- Born: Katherine Frances Stewart 6 April 1909 Kensington, London
- Died: 9 July 1998 (aged 89) Westminster, London, England
- Other name: Kit Russell
- Education: Downe House School
- Alma mater: London School of Economics
- Occupations: Social worker university teacher
- Years active: 1931–1976
- Spouse: Sheridan Russell ​ ​(m. 1957; died 1991)​

= Katherine Russell (social worker) =

Katherine Frances Russell (6 April 1909 – 9 July 1998) was an English social worker and university teacher. She began working as a volunteer for the Time and Talents settlement in Bermondsey and supported families affected by illness, poverty, slum housing and overcrowding. Russell was employed as the community service organiser on Lewisham's Honor Oak housing estate in 1937 and became the warden of the mixed-sex Archers Youth Centre in Southampton during the Second World War. She was appointed the chief administrator of five one-year emergency courses run by the Institute of Almoners in 1945 before becoming a practical work organiser and then as a senior lecturer of the London School of Economics (her alma mater) from 1949 to 1973. Russell was appointed Officer of the Order of the British Empire in 1976.

==Early life==
On 6 April 1909, Russell was born at 20 Southwell Gardens in Kensington, London, the eldest daughter of seven children (of which she was the second) born to Francis Hugh Stewart, a partner in Gladstone, Wyllie & Co., merchant, and his wife Frances Henrietta. When she was five years old, she was sent home from India to attend a boarding school, and did not see her parents until the conclusion of the First World War. Russell's father died in 1921 and her mother became the organising secretary of the St Pancras Housing Association to support her children. She attended the independent all-girls boarding school Downe House School, and left when she was 18 years old. Russell began working as a volunteer for the Time and Talents settlement that was located in the impoverished dockside area of Bermondsey, providing support in one of London's poorest places by doing youth work, organised children's clubs and giving help to families affected by illness, poverty, slum housing and overcrowding. In 1931, she enrolled at the London School of Economics (LSE) and did a Certificate in Social Science under the tutelage of Eileen Younghusband. Russell earned the certificate in 1933.

==Career==
Although it was her intention to become a nurse, she went back to the Time and Talents settlement and became the warden of its Dockhead youth club in 1933 in the development of community work. Russell was employed by the London Voluntary Service Council in 1937 as the organiser of community service on the Honor Oak housing estate in Lewisham. Following the outbreak of the Second World War, she moved to Southampton and became the warden of the Archers Youth Centre, the city's first mixed youth centre for boys and girls. In 1943, Russell worked with Younghusband at the British Council in training 'allied nationals' for social welfare work that was required for war-torn Western Europe. Following the end of the war in 1945, she became the chief administrator of five emergency courses run by the Institute of Almoners, training medical social workers for one year instead of the usual three, in an attempt to alleviate the shortage of hospital social workers in Britain.

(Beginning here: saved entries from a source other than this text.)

-- ==== Sys2Proof/Certificates/Slice0/Obligations.lean ====
section
/-! DEFINITION. The statements for the provers: each `Obligations.<Name>` is one, and a `Claim.<Name>` is a part of the one
that names it. In a statement about a request, `u` is the state the owner of the request
sees: the state the port found, with its presence restarted (R191). -/

open Sys2Proof Sys2Proof.Machine

/-! ### The machine -/

/-- A step takes the command at the front of the queue and runs it on the state with the queue's rest. -/
def Obligations.StepRunsTheFrontCommand : Prop :=
  ∀ (c : Instr) (rest : List Instr) (s : State), s.pending = c :: rest → step s = exec c { s with pending := rest }

/-- On an empty queue a stopped part stays as it is; a running part lets one millisecond pass on its clock and timers, and
puts exactly the due commands into the queue, in an order nothing constrains (log entries 2 and 3: the model's choice). -/
def Obligations.IdleStepLetsOneMillisecondPass : Prop :=
  ∀ s : State, s.pending = [] → (∀ p, (s.port p).received = []) →
    ∃ t, step s = .next t ∧
      (s.run = false → t = s) ∧
      (s.run = true →
        t = { advance s with pending := t.pending } ∧ t.pending.Perm (dueCommands t) ∧
        t.clock = s.clock + 1 ∧
        (∀ p, t.port p = { s.port p with timer := (s.port p).timer.map (· - 1) }) ∧
        (∀ n, t.bay n = { s.bay n with
          rest := (s.bay n).rest.map (· - 1)
          elapsed := if (s.bay n).state = .discharging then min ((s.bay n).elapsed + 1) 3600000
            else (s.bay n).elapsed }) ∧
        (∀ z, t.zone z = { s.zone z with
          timer := if (s.zone z).hold then (s.zone z).timer else (s.zone z).timer.map (· - 1) }) ∧
        (∀ d, t.detector d = { s.detector d with timer := (s.detector d).timer.map (· - 1) }) ∧
        (∀ o, t.sup o = { s.sup o with window := (s.sup o).window.map (· - 1)
                                       disagree := (s.sup o).disagree.map (· - 1) }) ∧
        t.atm = { s.atm with purgeClock := s.atm.purgeClock.map (· + 1), holdTimer := s.atm.holdTimer.map (· - 1) } ∧
        t.feed = { s.feed with lock := { s.feed.lock with purgeTimer := s.feed.lock.purgeTimer.map (· - 1) } })

/-- No command stops the machine or touches the queue of commands, and only a hardware reset moves the line clock: that a
command takes no time is the model's choice (log entry 2). Where it rests on other choices of the model: log entries 1, 4
and 7. -/
def Obligations.EveryCommandCompletes : Prop :=
  ∀ (i : Instr) (s : State), ∃ t, exec i s = .next t ∧ t.pending = s.pending ∧
    ((∀ a b, i ≠ .hardwareReset a b) → t.clock = s.clock ∧ t.epoch = s.epoch ∧ t.straps = s.straps)

/-- A stopped part answers no command but a hardware reset, a further stop and a change of an input level (R203; log entry 7:
the model's choice). -/
def Claim.StoppedPartWaitsForReset : Prop :=
  ∀ (i : Instr) (s : State), s.run = false →
    (∀ a b, i ≠ .hardwareReset a b) → (∀ c, i ≠ .mainSupplyLoss c) → (∀ d l, i ≠ .detectorLineChange d l) →
    (∀ o b, i ≠ .readbackChange o b) → exec i s = .next s

/-- The machine right after the first hardware reset (R172, R106, R109, R129, R134, R153, R156, R164, R166, R192).
Where it rests on a choice of the model: log entries 6, 16, 18 and 24. -/
def Obligations.ResetValues : Prop :=
  let s := State.reset
  s.run = true ∧ s.clock = 0 ∧ s.epoch = 0 ∧ s.retentionFound = false ∧
  (∀ i, s.record i = ⟨0, none⟩) ∧ (∀ z, vget s.inventories z = 0) ∧ (∀ n, s.bay n = Bay.initial) ∧
  s.cls = Classification.initial ∧ s.atm = Atmosphere.initial ∧ s.feed.permit = false ∧ s.feed.queue = [] ∧
  s.feed.lock = Lock.initial ∧ s.feed.purgeTime = 15 ∧ s.fire.dwell = 500 ∧ s.fire.rearm = 10 ∧
  (∀ z, (s.zone z).state = .normal ∧ (s.zone z).threshold = (if z = 6 then 0 else 20000) ∧
    (s.zone z).delay = if z = 6 then 0 else 30) ∧
  (∀ j, s.lotAt j = none) ∧ s.lot.shredLot = none ∧ s.lot.boundLow = 550 ∧ s.lot.boundHigh = 1020 ∧
  (∀ p, (s.port p).present = false ∧ (s.port p).notices = [] ∧ (s.port p).received = [] ∧ (s.port p).cursor = 0) ∧
  (∀ o, s.sup o = ⟨false, false, some 250, none, false⟩) ∧
  s.banks.records.number = 1 ∧ s.banks.records.held.map (·.code) = some .retentionLost ∧
  (∀ k, k ≠ BankId.records → (s.banks.get k).held = none ∧ (s.banks.get k).number = 0) ∧
  s.out.lineFault = true ∧ s.link.waiting.map (·.bay) = eight ∧ s.link.waiting.all (·.setpoint == 0) = true ∧
  s.pending = []

/-- A hardware reset with retained memory not intact: records FREE with generation 0, RETENTION_LOST held with number 1,
every table, bank and port at its initial value, each detector NORMAL and then its line as a change from NORMAL, whatever
the part held before (R1, R28, R32, R36, R76, R139, R172, R174, R192, R196). -/
def Claim.ResetWithoutMemoryForgets : Prop :=
  ∀ (straps : Straps) (agrees : Bool) (s : State), (s.checkAgrees && agrees) = false →
    ∃ t, exec (.hardwareReset straps agrees) s = .next t ∧
      t = { State.initial with
        straps := straps
        bays := t.bays
        fire := { Fire.initial with detectors := t.fire.detectors }
        banks := { Banks.initial with records := retentionLostBank }
        out := t.out
        pending := s.pending } ∧
      (∀ n, t.bay n = { Bay.initial with confirmedOpen := !(s.sup (.contactor n)).readback }) ∧
      (∀ d, t.detector d =
        let x : Detector := { Detector.initial with line := (s.detector d).line }
        match x.line with
        | .normal => x
        | .active => { x with state := .confirming, timer := some 500 }
        | _ => { x with state := .confirmingFault, prior := some .normal, timer := some 500 }) ∧
      (∀ o, t.sup o = ⟨false, (s.sup o).readback, some 250, none, false⟩) ∧ t.out.lineFault = true

/-- A hardware reset with retained memory intact: the epoch advances, what is retained keeps its value, every record follows
R24, the inventories are the sums again, bays and lock are rebuilt from the records, each detector is NORMAL and then takes
its line as a change from NORMAL, and a FEEDING pack found at the lock marks its lot (R24, R76, R106, R130, R139, R156,
R160, R172, R174, R196, R200). -/
def Claim.ResetWithMemoryRebuilds : Prop :=
  ∀ (straps : Straps) (s : State), s.checkAgrees = true →
    let sole := fun (l : Loc) (i : Fin 256) (p : Pack) => (s.record i).pack = some p ∧ p.loc = l ∧
      ∀ j q, (s.record j).pack = some q → q.loc = l → j = i
    let vacant := fun (l : Loc) => ∀ i p, (s.record i).pack = some p → p.loc ≠ l
    ∃ t, exec (.hardwareReset straps true) s = .next t ∧
      t = { s with
        run := true, clock := 0, epoch := (s.epoch + 1) % 65536, retentionFound := true, straps := straps
        packs := t.packs, inventories := t.inventories
        cls := { s.cls with curves := t.cls.curves }
        bays := t.bays
        atm := { Atmosphere.initial with limits := s.atm.limits }
        feed := { s.feed with
          permit := false, inputs := ⟨.vented, .normal, .normal, false, bankAnswer t.banks, s.lot.shredLot.isSome⟩
          lock := t.feed.lock }
        fire := { s.fire with detectors := t.fire.detectors, zones := t.fire.zones }
        lot := { s.lot with lots := t.lot.lots, switch := none }
        banks := { s.banks with records := t.banks.records }
        ports := t.ports, out := t.out, link := FieldLink.initial } ∧
      (∀ i, (t.record i).gen = (s.record i).gen ∧ (t.record i).pack = (s.record i).pack.map fun p =>
        match p.state with
        | .discharging | .resting => { p with state := .loaded }
        | .discharged | .queued => { p with recheck := true }
        | .feeding => { p with state := .quarantined, cause := some .feedUncertain }
        | _ => p) ∧
      InventoryLaw t ∧
      (∀ z, t.zone z = { s.zone z with
        state := .normal, hold := false, timer := none, inventory := vget t.inventories z }) ∧
      (∀ d, t.detector d =
        let x : Detector :=
          { s.detector d with state := .normal, prior := none, timer := none, faultShort := none }
        match x.line with
        | .normal => x
        | .active => { x with state := .confirming, timer := some s.fire.dwell }
        | _ => { x with state := .confirmingFault, prior := some .normal, timer := some s.fire.dwell }) ∧
      (∀ n,
        let b : Bay := { Bay.initial with confirmedOpen := !(s.sup (.contactor n)).readback }
        (vacant (.bay n) → t.bay n = b) ∧
        (∀ i p, sole (.bay n) i p → t.bay n = { b with
          state := if p.state = .loaded ∨ p.state = .discharging ∨ p.state = .resting then .loaded else .done
          occupant := some (s.handle i)
          slotA := ⟨p.treatment.current, p.treatment.stop, p.treatment.segment, true⟩ })) ∧
      (vacant .feedLock → t.feed.lock = ⟨.empty, none, false, false, none⟩) ∧
      (∀ i p, sole .feedLock i p → t.feed.lock = ⟨.blocked, some (s.handle i), false, false, none⟩) ∧
      ((∀ i p, (s.record i).pack = some p → p.loc = .feedLock → p.state ≠ .feeding) →
        t.lot.lots = s.lot.lots ∧ t.banks.records = s.banks.records) ∧
      (∀ i p, sole .feedLock i p → p.state = .feeding →
        t.lot.lots = vset s.lot.lots p.lot ((s.lotAt p.lot).map fun l => { l with uncertain := true }) ∧
        Posted .records [uncertainty 2 (s.handle i) p] { s with clock := t.clock, epoch := t.epoch } t) ∧
      (∀ k, vget t.cls.curves k = if (vget s.cls.curves k).status = .rewriting then ⟨.invalid, []⟩
        else vget s.cls.curves k) ∧
      (∀ p, t.port p = PortCtx.initial (s.port p).presenceTime) ∧
      (∀ o, t.sup o = ⟨false, (s.sup o).readback, some 250, none, false⟩) ∧ t.out.lineFault = lineFaultLevel t.banks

Russell joined the staff of the social science department of the LSE in 1949 after Younghusband persuaded the school to employ the former. She was at first a practical work organiser and then as a senior lecturer. At the conclusion of the academic year, Russell would help students who were struggling pass examiners meetings, and she taught 2,500 students. In 1973, she retired from the LSE. Russell remained as president of the LSE Society for several years, continued her involvement with the relaunch of the Time and Talents charity in Rotherhithe, East London and helped to launch the National Tenants' Resource Centre in Chester. She drafted and distributed via post a detailed questionnaire to 2000 previous LSE social administration students, and largely by personal follow-up, received a 90 per cent response and it was all complied into the 1981 book Changing Course.

==Personal life==
Russell was married to the cellist Sheridan Russell from 1 June 1957 until his death in April 1991. She was appointed Officer of the Order of the British Empire "for services to social work training" in the 1976 Birthday Honours. In 1978, Russell was made an honorary fellow of the LSE. She died of "old age" at St George's Nursing Home, Westminster on 9 July 1998 and was buried at Christ Church in Flood Street, Chelsea. A memorial service for Russell took place in the afternoon of 4 November at Christ Church.